> **REQUIRED ACTION**: Beginning at the first line of the data, print each line exactly, stopping after the line that contains "def pairsDistinct (bl".

*** Opening THE INPUT ***

-- ==== Sys2Proof/Proofs/OnePerPair.lean ====
section
/-! PROOF of O55. The backlog holds one entry a pair of kind and source, through every command and step (R105). -/

namespace Sys2Proof.Machine

/-- The pair an entry of the backlog stands for. -/
def BacklogEntry.pair (b : BacklogEntry) : Kind × Source := (b.entry.kind, b.entry.source)

/-- No pair has two entries. -/
def pairsDistinct (bl : List BacklogEntry) : Prop := (bl.map BacklogEntry.pair).Nodup

theorem onePerPair_iff (s : State) : onePerPair s ↔ pairsDistinct s.nu.backlog := by
  simp only [onePerPair, pairsDistinct, List.Nodup, List.pairwise_map, BacklogEntry.pair, ne_eq, Prod.mk.injEq]

theorem isPair_pair {b : BacklogEntry} {k : Kind} {src : Source} : b.isPair k src = true ↔ b.pair = (k, src) := by
  simp [BacklogEntry.isPair, BacklogEntry.pair]

/-- An operation on the entries that keeps the pair of each. -/
theorem pairsDistinct_map {bl : List BacklogEntry} {f : BacklogEntry → BacklogEntry} (h : ∀ b, (f b).pair = b.pair)
    (hs : pairsDistinct bl) : pairsDistinct (bl.map f) := by
  rw [pairsDistinct, List.map_map, show BacklogEntry.pair ∘ f = BacklogEntry.pair from funext h]
  exact hs

/-- An operation that drops entries, or keeps the pair of each. -/
theorem pairsDistinct_filterMap {bl : List BacklogEntry} {f : BacklogEntry → Option BacklogEntry}
    (h : ∀ b c, f b = some c → c.pair = b.pair) (hs : pairsDistinct bl) : pairsDistinct (bl.filterMap f) := by
  have sub : ((bl.filterMap f).map BacklogEntry.pair).Sublist (bl.map BacklogEntry.pair) := by
    induction bl with
    | nil => exact .slnil
    | cons b bl ih =>
      have ih := ih (List.nodup_cons.mp hs).2
      cases hb : f b with
      | none => rw [List.filterMap_cons_none hb]; exact ih.cons _
      | some c => rw [List.filterMap_cons_some hb, List.map_cons, List.map_cons, h b c hb]; exact ih.cons_cons _
  exact hs.sublist sub

/-- An entry of a pair that has none is added. -/
theorem pairsDistinct_append {bl : List BacklogEntry} {b : BacklogEntry} (h : ∀ c ∈ bl, c.pair ≠ b.pair)
    (hs : pairsDistinct bl) : pairsDistinct (bl ++ [b]) := by
  rw [pairsDistinct, List.map_append, List.nodup_append]
  refine ⟨hs, List.pairwise_singleton _ _, fun x hx y hy => ?_⟩
  obtain ⟨c, hc, rfl⟩ := List.mem_map.mp hx
  rw [List.map_singleton, List.mem_singleton] at hy
  rw [hy]
  exact h c hc

theorem any_isPair_false {bl : List BacklogEntry} {k : Kind} {src : Source} (h : ¬bl.any (·.isPair k src) = true) :
    ∀ c ∈ bl, c.pair ≠ (k, src) := fun c hc e => h (List.any_eq_true.mpr ⟨c, hc, isPair_pair.mpr e⟩)

theorem merge_pair (b : BacklogEntry) (level : Nat) (d : Half) (now : Word) : (b.merge level d now).pair = b.pair := by
  simp only [BacklogEntry.merge]
  split <;> rfl

theorem mergeBacklog_pairsDistinct {bl : List BacklogEntry} (hs : pairsDistinct bl) (k : Kind) (src : Source)
    (level : Nat) (d : Half) (now : Word) : pairsDistinct (mergeBacklog bl k src level d now) := by
  simp only [mergeBacklog]
  split
  · refine pairsDistinct_map (fun b => ?_) hs
    split
    · exact merge_pair b level d now
    · rfl
  · exact pairsDistinct_append (any_isPair_false ‹_›) hs

theorem returnOffer_pairsDistinct {bl : List BacklogEntry} (hs : pairsDistinct bl) (o : Entry) :
    pairsDistinct (returnOffer bl o) := by
  simp only [returnOffer]
  split
  · refine pairsDistinct_map (fun b => ?_) hs
    split <;> rfl
  · exact pairsDistinct_append (any_isPair_false ‹_›) hs

theorem afterDelivery_pair (b c : BacklogEntry) (h : b.afterDelivery = some c) : c.pair = b.pair := by
  simp only [BacklogEntry.afterDelivery] at h
  split at h
  · obtain ⟨t, _, rfl⟩ := Option.map_eq_some_iff.mp h
    rfl
  · cases h; rfl

theorem afterFault_pair (b : BacklogEntry) : b.afterFault.pair = b.pair := by
  simp only [BacklogEntry.afterFault]
  split
  · split <;> rfl
  · rfl

theorem takeFlight_pairsDistinct {n : Nu} (hs : pairsDistinct n.backlog) : pairsDistinct n.takeFlight.backlog := by
  simp only [Nu.takeFlight]
  split
  · exact hs
  · split
    · exact hs
    · refine pairsDistinct_map (fun b => ?_) hs
      split <;> rfl

theorem raise_onePerPair {s : State} (k : Kind) (src : Source) (d : Nat) (hs : onePerPair s) :
    onePerPair (s.raise k src d) := by
  simp only [State.raise, State.dispose]
  split
  · exact hs
  · split
    · exact hs
    · exact (onePerPair_iff _).mpr (mergeBacklog_pairsDistinct ((onePerPair_iff s).mp hs) _ _ _ _ _)

theorem onePerPair_of_backlog {s t : State} (h : t.nu.backlog = s.nu.backlog) (hs : onePerPair s) : onePerPair t := by
  rw [onePerPair, h]
  exact hs

theorem entryReturned_onePerPair {s : State} (hs : onePerPair s) : onePerPair s.entryReturned := by
  have faulted : pairsDistinct (s.nu.backlog.map (·.afterFault)) :=
    pairsDistinct_map afterFault_pair ((onePerPair_iff s).mp hs)
  rw [onePerPair_iff]
  simp only [State.entryReturned, State.reevalAttn, State.modNu, State.markPart, State.markPage, State.modPage, State.modDe]
  split
  · split
    · exact returnOffer_pairsDistinct ((onePerPair_iff s).mp hs) _
    · exact faulted
  · exact faulted

theorem returnWaitingOffer_onePerPair {s : State} (hs : onePerPair s) : onePerPair s.returnWaitingOffer := by
  rw [onePerPair_iff]
  simp only [State.returnWaitingOffer, State.reevalAttn, State.modNu]
  split
  · split
    · exact (onePerPair_iff s).mp hs
    · exact returnOffer_pairsDistinct ((onePerPair_iff s).mp hs) _
  · exact (onePerPair_iff s).mp hs

theorem onePerPair_noticeLaw : NoticeLaw onePerPair where
  same _ _ h hs := onePerPair_of_backlog h.backlog hs
  raise _ k src d hs := raise_onePerPair k src d hs
  taken s hs := (onePerPair_iff _).mpr (takeFlight_pairsDistinct ((onePerPair_iff s).mp hs))
  consumed _ _ hs := hs
  delivered s t h hs := (onePerPair_iff _).mpr
    (pairsDistinct_filterMap (bl := t.nu.backlog) afterDelivery_pair (by rw [h]; exact (onePerPair_iff s).mp hs))
  returned _ _ h hs := entryReturned_onePerPair (onePerPair_of_backlog (by rw [h]) hs)
  withdrawn _ _ h hs := returnWaitingOffer_onePerPair (onePerPair_of_backlog (by rw [h]) hs)
  reeval s t h hs := onePerPair_of_backlog (s := s) (by rw [show t.reevalAttn.nu.backlog = t.nu.backlog from rfl, h]) hs

theorem onePerPair_stepLaw : StepLaw onePerPair where
  pins _ _ _ _ hs := hs
  marked _ _ ht := ht
  awaited _ _ hs := hs
  arming _ _ _ hs := onePerPair_noticeLaw.takeArming hs
  host s n _ _ _ hs := onePerPair_of_backlog (by simp) hs
  begun _ w _ _ _ hs := onePerPair_noticeLaw.beginWork hs w
  effect c _ _ _ hu := onePerPair_noticeLaw.effect c hu
  powerOn _ _ _ _ := .nil
  pending _ _ hs := hs
  tick _ hs := hs

/-- Settles O55: a notice merges into the entry of its pair, and every other operation keeps the pairs or drops
entries. -/
theorem stepKeepsOnePerPair : Obligations.StepKeepsOnePerPair := fun _ _ hs h => onePerPair_stepLaw.step hs h

end Sys2Proof.Machine
end

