@[simp] theorem takeCommandWrite_queues (s : State) (be : BitVec 4) (data : Word) :
    (s.takeCommandWrite be data).de.staging = s.de.staging ∧ (s.takeCommandWrite be data).de.flight = s.de.flight
      ∧ (s.takeCommandWrite be data).de.rings = s.de.rings := by
  simp only [State.takeCommandWrite, State.takeCommand, State.takePartial]
  split
  · split <;> simp
  · simp

@[simp] theorem handOver_queues (s : State) (r : Request) :
    (s.handOver r).de.staging = s.de.staging ∧ (s.handOver r).de.flight = s.de.flight := by
  have captured (q : RingId) (d : Half) :
      (s.captureRd q d).de.staging = s.de.staging ∧ (s.captureRd q d).de.flight = s.de.flight := by
    simp only [State.captureRd]
    split
    · simp
    · split
      · split <;> simp
      · simp
  simp only [State.handOver]
  split
  · simp
  · split <;> simp
  · simp
  · split
    · exact captured _ _
    · simp

@[simp] theorem completeHost_queues (s : State) (err : Bool) (data : Word) :
    (s.completeHost err data).de.staging = s.de.staging ∧ (s.completeHost err data).de.flight = s.de.flight := by
  simp only [State.completeHost]
  split
  · split
    · split <;> split <;> simp
    · simp
  · simp

theorem runCommand_sequence (s : State) (tag code operand : Byte) (k : LineId) :
    ((s.runCommand tag code operand).1.sru k).sequence = (s.sru k).sequence := by
  by_cases h : code.toNat = 10
  · simp only [State.runCommand, h]
    exact modAt_view s.lines (operandLine operand) k (fun x => { x with sru := x.sru.clearTotals })
      (fun x => x.sru.sequence) fun _ => rfl
  · exact (runCommand_moves (p := True) s tag code operand h).sequence k

theorem handOver_sequence (s : State) (r : Request) (k : LineId) :
    ((s.handOver r).sru k).sequence = (s.sru k).sequence := by
  have recorded (t : State) (tag code : Byte) (x : Reply) : (t.setRecord tag code x).sru k = t.sru k := by
    simp [State.sru]
  simp only [State.handOver]
  split
  · rfl
  · split
    · simp [State.sru]
    · rfl
  · simp only [State.takeCommandWrite, State.takeCommand, State.takePartial]
    split
    · split
      · rw [recorded]
      · rw [recorded, runCommand_sequence]
    · rw [recorded]
  · split
    · simp [State.sru]
    · rfl

theorem completeHost_accountKept (s : State) (err : Bool) (data : Word) : AccountKept s (s.completeHost err data) := by
  refine ⟨fun k => ?_, (completeHost_queues s err data).1, fun l inFlight => ?_⟩
  · have ends (t : State) (r : Request) (d : Option Word) (c : Prop) [Decidable c] :
        (if c then t.freePort.completeUp err d else (t.freePort.completeUp err d).afterFreshRead r).sru k = t.sru k := by
      split <;> simp [State.sru]
    simp only [State.completeHost]
    split
    · split
      · rw [ends]
        split
        · exact handOver_sequence s _ k
        · rfl
      · rfl
    · rfl
  · rwa [ringInFlight_congr (completeHost_queues s err data).2] at inFlight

*** Closing THE INPUT ***

> **REPLY TO THE TASK**:
-- ==== Sys2Proof/Proofs/OnePerPair.lean ====
section
/-! PROOF of O55. The backlog holds one entry a pair of kind and source, through every command and step (R105). -/

namespace Sys2Proof.Machine

/-- The pair an entry of the backlog stands for. -/
def BacklogEntry.pair (b : BacklogEntry) : Kind × Source := (b.entry.kind, b.entry.source)

/-- No pair has two entries. -/
def pairsDistinct (bl : List BacklogEntry) : Prop := (bl.map BacklogEntry.pair).Nodup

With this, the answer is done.